[[ Given data open ]]
/-- The records of an audio-asset section: ASSET, flash-window address of its samples, COUNT (R49). -/
def State.assetRecs (s : State) (k : Nat) : Nat → Nat → Nat → List (Nat × Nat × Nat) × Bool
  | 0, _, left => ([], left == 0)
  | n + 1, o, left =>
    if left = 0 then ([], true)
    else
      let a := s.img k o 2
      let count := s.img k (o + 4) 4
      let len := 8 + 2 * count
      if left < 8 ∨ 256 ≤ a ∨ s.img k (o + 2) 2 ≠ 0 ∨ left < len then ([], false)
      else
        let r := s.assetRecs k n (o + len) (left - len)
        ((a, 0x30000000 + slotAt k + o + 8, count) :: r.1, r.2)

/-- Whether the content of a section is in order (R43, R46). Conventions: log entry 17 (DEDUCED). -/
def State.contentOk (s : State) (k : Nat) (x : Section) : Bool :=
  match x.type with
  | 1 => (s.regRecs k (x.size / 8 + 1) x.offset x.size).all (fun r => r.2 != .bad)
  | 2 => s.blocksOk k (x.size / 8 + 1) x.offset x.size
  | 3 => decide (8 ≤ x.size)
  | 4 => (s.keyRecs k (x.size / 28 + 1) x.offset x.size).2
  | 5 => (s.assetRecs k (x.size / 8 + 1) x.offset x.size).2
  | _ => decide (x.size = 16) && s.img k (x.offset + 1) 1 == 0 && s.img k (x.offset + 10) 6 == 0

/-- Engine and ENTRY of the firmware sections that have an entry point (R48). -/
def State.imgEntries (s : State) (k : Nat) : List (Nat × Nat) :=
  (s.sections k).filterMap (fun x =>
    if x.type = 3 ∧ 8 ≤ x.size ∧ x.target < 8 ∧ s.img k (x.offset + 4) 4 ≠ 0xFFFFFFFF then some (x.target, s.img k (x.offset + 4) 4)
    else none)

/-- No element occurs twice. -/
def distinct : List Nat → Bool
  | [] => true
  | x :: r => !r.contains x && distinct r

/-- An address put into a rising list. -/
def insertAddr (a : Nat) : List Nat → List Nat
  | [] => [a]
  | b :: r => if a < b then a :: b :: r else if a = b then b :: r else b :: insertAddr a r

/-- The scrub set of an image, rising (R61). -/
def State.imgScrub (s : State) (k : Nat) : List Nat :=
  ((s.sections k).filter (fun x => x.type == 1 && bit x.flags 0)).foldl (fun l x =>
    ((s.regRecs k (x.size / 8 + 1) x.offset x.size).filter (fun r => region r.1 == .regs)).foldl (fun l r =>
      match r.2 with
      | .write _ => insertAddr r.1 l
      | .modify _ _ => insertAddr r.1 l
      | _ => l) l) []

/-- Two sections that are not empty overlap (R43). Conventions: log entry 17 (DEDUCED). -/
def sectionsApart : List Section → Bool
  | [] => true
  | x :: r => r.all (fun y => decide (x.size = 0) || decide (y.size = 0) || decide (x.offset + x.size ≤ y.offset) ||
      decide (y.offset + y.size ≤ x.offset)) && sectionsApart r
[[ Given data closed ]]
### What needs to be done:
State how many lines of the entries contain the word "Bool". Nothing besides the number belongs in the reply.

### Written solution:
4